Finn-men, also known as Muckle men, Fion and Fin Finn, were Inuit sighted in the 17th century around the Northern Isles of Scotland.

==Sightings==
The first recorded sighting was in Orkney, in 1682. James Wallace, writing in about 1688, described a Finn-man in his "little Boat" at the south end of Eday being seen by the people of the island from the shore, and then fleeing swiftly when the islanders put out a boat to try and apprehend him. In 1684, a Finn-man seen at Westray was connected with the disappearance of fish from the area. A boat was captured in Orkney, and sent to the Physicians Hall in Edinburgh.

==Origins==
The "Finn-men" were initially identified as "Finns", an umbrella term used in the local language of the Orcadians to denote either Lapps, Kvens or Forest Finns. However, these "Finn-men" were in fact Inuit from the Davis Strait region, a fact recognised by Wallace. As it was considered more probable that they had sailed to the islands from the Cap of the North, the misnomer persisted nonetheless, possibly due to certain phonological similarities between the Greenlandic language spoken by the kayakers and the Finnic languages.
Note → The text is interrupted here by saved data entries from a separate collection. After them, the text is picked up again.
-- ==== Sys2Proof/Tests/Witness4.lean ====
section
/-! SUPPORT. Witnesses for the statements on the calends, launches, host registers, bring-up and recovery. -/

namespace Sys2Proof.Tests

open Sys2Proof Sys2Proof.Machine

set_option Elab.async false

/-! ## The calends -/

/-- Packages 0 and 1 form the pod, the root is 0; package 0 changed. -/
def pod2 (f : Package → Package) : State :=
  { ran with
    podFormed := true
    pkgs := [(0, f { Package.atReset with member := true, inPod := true, root := 0, bringup := 8 }),
             (1, { Package.atReset with member := true, inPod := true, root := 0, bringup := 8 })] }

/-- Both packages of the pod as units, and an entry of rank 3 for granule 0, of one byte. -/
def units (v : Body) (s : State) : State := got (.unit 1) (.unit 0) v s
def entryOf (rank : Nat) (b : Byte) : StepEntry :=
  { gran := 0, rank := rank, die := 0, rule := 0, key := 0, domain := 0, step := 0, overflow := false, poisoned := false,
    bytes := [some (b, .unsigned 8, false)] }

/-- A process enrolled on package 0 and parked in STEP since step `n` closed. -/
def stepping (s : State) (n : Nat) : State :=
  withProc s (ctx 1) { procIn .parked 2 with wait := .step, waitk := 7, enrolled := true, arrivedIn := some n, phase := .after [] 0 0, parkedAs := 7 }

/-- The streams of both packages have ended; the child has applied. -/
def drained2 : State :=
  pod2 fun x => { x with phase := 1, closing := false, openStep := 1, doneFrom := [0, 1, 2, 3, 4, 5, 6, 7], appliedFrom := [1] }

/-- A configuration whose list of members is package 0 alone. -/
def only0 : BitVec 1024 := BitVec.ofNat 1024 (2 ^ 128)

/-- CalendsEvents: a step to be sealed and none; ARRIVE first and later; CALL of the step that is open, of another one, with and
without an enrolled process; a stream and its end; APPLIED of this step and of another; RELEASE and the process it wakes. -/
theorem test_witness_calends :
    (let s := pod2 fun x => { x with phase := 1, closing := true, openStep := 1, entries := [entryOf 3 7] }
     (s.pkg 0).phase = 1 ∧ (s.pkg 0).closing = true ∧ s.stepPending 0 = false ∧ (s.pkg 0).doneFrom = [] ∧ s.members = [0, 1] ∧
       (entryOf 3 7).step < (s.pkg 0).openStep ∧ pkgOfLoc (8 * (entryOf 3 7).gran) = 0 ∧ unitOf (entryOf 3 7).gran = 0) ∧
    (ran.pkg 0).phase ≠ 1 ∧
    (let y := (units (.arrive 1 0) (pod2 id)).pkg 0
     y.arrives = [] ∧ y.phase = 0 ∧ y.openStep ≤ 0 ∧ ((units (.arrive 1 0) (pod2 fun x => { x with arrives := [0] })).pkg 0).arrives ≠ []) ∧
    (let y := (units (.arrive 1 0) (pod2 fun x => { x with phase := 1, openStep := 2 })).pkg 0
     y.phase ≠ 0 ∧ 0 < y.openStep - 1) ∧
    (let t := units (.call 0) (pod2 id)
     (t.pkg 0).openStep = 0 ∧ (t.pkg 0).phase = 0 ∧ t.enrolledOn 0 = [] ∧ (1 : Nat) ≠ (t.pkg 0).openStep) ∧
    (let t := units (.call 0) (stepping (pod2 id) 0)
     (t.pkg 0).phase = 0 ∧ t.enrolledOn 0 ≠ []) ∧
    ((units (.call 0) (pod2 fun x => { x with phase := 2 })).pkg 0).phase ≠ 0 ∧
    (((units (.applied 1 1) drained2).pkg 0).openStep = 1 ∧ ((units (.applied 1 1) drained2).pkg 0).phase = 1 ∧
      ((units (.applied 1 2) drained2).pkg 0).openStep ≠ 2 ∧ ((units (.applied 1 0) (pod2 id)).pkg 0).phase ≠ 1) ∧
    (let t := units .release (stepping (pod2 fun x => { x with phase := 2, openStep := 1 }) 0)
     (t.pkg 0).phase = 2 ∧ (t.pkg 0).called = none ∧ (t.pkg 0).arrivedSince = false ∧ (t.pkg 0).newStepctl = none ∧ ctx 1 ∈ t.live ∧
       (t.proc (ctx 1)).wait = .step ∧ (t.proc (ctx 1)).state = .parked ∧ (t.proc (ctx 1)).parkedAs = 7 ∧ (t.proc (ctx 1)).waitk ≠ 9 ∧
       (t.proc (ctx 1)).phase = .after [] 0 0 ∧ (t.proc (ctx 1)).arrivedIn = some ((t.pkg 0).openStep - 1)) ∧
    ((stepping (pod2 fun x => { x with phase := 2, openStep := 2 }) 0).proc (ctx 1)).arrivedIn ≠ some (2 - 1) ∧
    (let t := units .release (pod2 id)
     (t.pkg 0).phase ≠ 2) ∧
    (let s := drained2
     (s.pkg 0).phase = 1 ∧ (s.pkg 0).closing = false ∧ (∀ q ∈ s.members, ∀ k, k < 4 → q * 4 + k ∈ (s.pkg 0).doneFrom) ∧
       (∀ c ∈ s.childrenOf 0, c ∈ (s.pkg 0).appliedFrom) ∧ (s.pkg 0).conflicts ≤ 1024 ∧ s.parentOf (s.pkg 0).root 0 = none ∧
       s.parentOf 1 0 = some 1 ∧ ∀ q ∈ s.members, (s.pkg q).root = (s.pkg 0).root) ∧
    (∃ q ∈ (pod2 fun x => { x with root := 1 }).members, ((pod2 fun x => { x with root := 1 }).pkg q).root ≠ 1) ∧
    (let s := pod2 fun x => { x with phase := 1, openStep := 1, root := 1, doneFrom := [0, 1, 2, 3, 4, 5, 6, 7] }
     (s.pkg 0).root ≠ 0 ∧ s.parentOf 1 0 = some 1) ∧
    (∃ q ∈ (pod2 id).members, q * 4 + 0 ∉ ((pod2 id).pkg 0).doneFrom ∧ Map.find? ((pod2 id).pkg 0).passed (q * 4 + 0) = none) ∧
    (∀ q ∈ drained2.members, q * 4 + 0 ∈ (drained2.pkg 0).doneFrom) ∧
    (let s := pod2 fun x => { x with arrives := [0], steplim := 1, time := 2500 }
     (s.pkg 0).arrives ≠ [] ∧ (s.pkg 0).steplim ≠ 0 ∧ (s.members.filter fun q => !(s.pkg 0).arrives.contains q) = [1] ∧
       (s.pkg 0).firstArrive + ((s.pkg 0).lateSent + 1) * (s.pkg 0).steplim.toNat * 2500 ≤ (s.pkg 0).time) ∧
    ((ran.pkg 0).arrives = [] ∧ [entryOf 3 7] ≠ [] ∧ (covering [entryOf 3 7] 0).map (fun c => c.2.1) = [7] ∧ covering [entryOf 3 7] 1 = [] ∧
      (covering [entryOf 3 7, entryOf 4 8] 0).map (fun c => c.2.1) = [7, 8]) ∧
    (let s : State := { ran with pkgs := [(0, { Package.atReset with member := true, root := 0, bringup := 7, config := some only0 })] }
     s.podFormed = false ∧ ((s.pkgs.filter fun e => e.2.member && decide (e.2.root = e.1)).map (·.1)).head? = some 0 ∧
       (s.pkg 0).config = some only0 ∧ (s.pkg 0).member = true ∧ 7 ≤ (s.pkg 0).bringup ) ∧
    (let s := withProc ran (ctx 1) { procIn .parked 2 with wait := .pod }
     ctx 1 ∈ s.live ∧ (s.proc (ctx 1)).wait = .pod ∧ (s.proc (ctx 1)).state = .parked) := by
  and_intros <;> decide +kernel

/-- The configuration that lists package 0 alone. -/
theorem test_witness_formation (i : Nat) (h : only0.getLsbD (128 + i) = true) : i = 0 := by
  simp only [only0, BitVec.getLsbD_ofNat, Nat.testBit_two_pow, Bool.and_eq_true, decide_eq_true_eq] at h
  omega

/-! ## Launches -/

/-- Package 0 with host queue 3 and launches; the launch 0x10003 of that queue. -/
def launched (h : HostQueue) (ls : List Launch) : State := pkg0 ran fun x => { x with queues := [(3, h)], launches := ls }
def job3 : Launch := launchOf 0x10003 0
def open3 : HostQueue := { HostQueue.atReset with en := true }

/-- A message to the master distributor of package 0. -/
def toMaster (v : Body) (s : State) : State := got (.core 255) (.dist 0 0) v s
def toCore (v : Body) (s : State) : State := got (.dist 0 0) (.core 255) v s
Wallace's eldest son James added a note to a 1700 publication of his father's account, suggesting they had been driven off course to Scotland by storms. The most likely reason for their arrival is that they were escaped prisoners, having been taken by European ships as exotic curiosities. Such was the concern about this practice that in 1720 the States General of the Netherlands passed a law prohibiting the murder or kidnapping of Inuit.

==Description==
John Brand, in A Brief Description of Orkney, described a sighting of a Finn-man.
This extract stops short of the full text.